◆ What the task asks
Using the data below, return the stretch from the line that contains "bookGens : AMap Nat" through the line that contains "lba, count). -/", both included, exactly as it stands and nothing beyond it.

..............................

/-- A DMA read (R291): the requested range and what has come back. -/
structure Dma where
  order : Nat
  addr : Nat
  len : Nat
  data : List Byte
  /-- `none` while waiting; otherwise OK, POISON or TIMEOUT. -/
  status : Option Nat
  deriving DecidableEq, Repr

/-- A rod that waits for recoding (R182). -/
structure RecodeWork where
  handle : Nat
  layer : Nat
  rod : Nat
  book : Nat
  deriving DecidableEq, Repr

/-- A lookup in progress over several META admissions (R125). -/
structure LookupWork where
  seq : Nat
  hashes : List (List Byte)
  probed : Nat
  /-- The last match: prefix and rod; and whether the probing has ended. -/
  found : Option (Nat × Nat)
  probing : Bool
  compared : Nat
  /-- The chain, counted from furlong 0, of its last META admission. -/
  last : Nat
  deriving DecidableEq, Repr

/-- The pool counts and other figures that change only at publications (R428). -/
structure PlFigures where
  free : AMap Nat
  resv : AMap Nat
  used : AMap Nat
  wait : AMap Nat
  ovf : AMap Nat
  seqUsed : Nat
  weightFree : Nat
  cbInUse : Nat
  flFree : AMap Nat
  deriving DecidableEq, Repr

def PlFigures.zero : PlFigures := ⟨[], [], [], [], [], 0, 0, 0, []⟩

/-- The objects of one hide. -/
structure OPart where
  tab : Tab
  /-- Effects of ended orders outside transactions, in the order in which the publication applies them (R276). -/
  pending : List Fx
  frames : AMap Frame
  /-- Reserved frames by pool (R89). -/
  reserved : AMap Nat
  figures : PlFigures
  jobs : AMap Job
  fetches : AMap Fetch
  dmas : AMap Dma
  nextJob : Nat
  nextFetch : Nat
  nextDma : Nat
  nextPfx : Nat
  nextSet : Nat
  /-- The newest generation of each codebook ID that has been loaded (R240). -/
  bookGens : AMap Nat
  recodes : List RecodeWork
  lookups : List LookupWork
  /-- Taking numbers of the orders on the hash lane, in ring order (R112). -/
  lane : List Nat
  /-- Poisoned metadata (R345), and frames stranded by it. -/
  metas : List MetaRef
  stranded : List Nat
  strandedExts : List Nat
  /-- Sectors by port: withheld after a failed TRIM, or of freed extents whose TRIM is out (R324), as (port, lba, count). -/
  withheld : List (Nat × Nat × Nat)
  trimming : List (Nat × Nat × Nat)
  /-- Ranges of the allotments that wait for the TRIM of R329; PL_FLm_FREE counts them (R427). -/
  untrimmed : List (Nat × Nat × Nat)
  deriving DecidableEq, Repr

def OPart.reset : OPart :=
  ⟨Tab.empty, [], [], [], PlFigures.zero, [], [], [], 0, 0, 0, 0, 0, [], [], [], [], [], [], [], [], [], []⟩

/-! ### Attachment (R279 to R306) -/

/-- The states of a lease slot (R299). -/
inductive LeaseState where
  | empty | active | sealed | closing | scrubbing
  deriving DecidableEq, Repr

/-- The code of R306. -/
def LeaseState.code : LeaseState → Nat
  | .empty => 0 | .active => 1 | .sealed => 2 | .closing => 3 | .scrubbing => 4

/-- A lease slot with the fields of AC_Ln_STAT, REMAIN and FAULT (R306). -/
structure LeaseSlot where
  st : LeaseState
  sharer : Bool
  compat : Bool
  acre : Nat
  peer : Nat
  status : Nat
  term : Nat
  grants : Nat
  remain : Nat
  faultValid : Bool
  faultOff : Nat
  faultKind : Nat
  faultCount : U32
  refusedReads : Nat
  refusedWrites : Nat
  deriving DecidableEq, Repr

..............................

◆ Problem solution
  bookGens : AMap Nat
  recodes : List RecodeWork
  lookups : List LookupWork
  /-- Taking numbers of the orders on the hash lane, in ring order (R112). -/
  lane : List Nat
  /-- Poisoned metadata (R345), and frames stranded by it. -/
  metas : List MetaRef
  stranded : List Nat
  strandedExts : List Nat
  /-- Sectors by port: withheld after a failed TRIM, or of freed extents whose TRIM is out (R324), as (port, lba, count). -/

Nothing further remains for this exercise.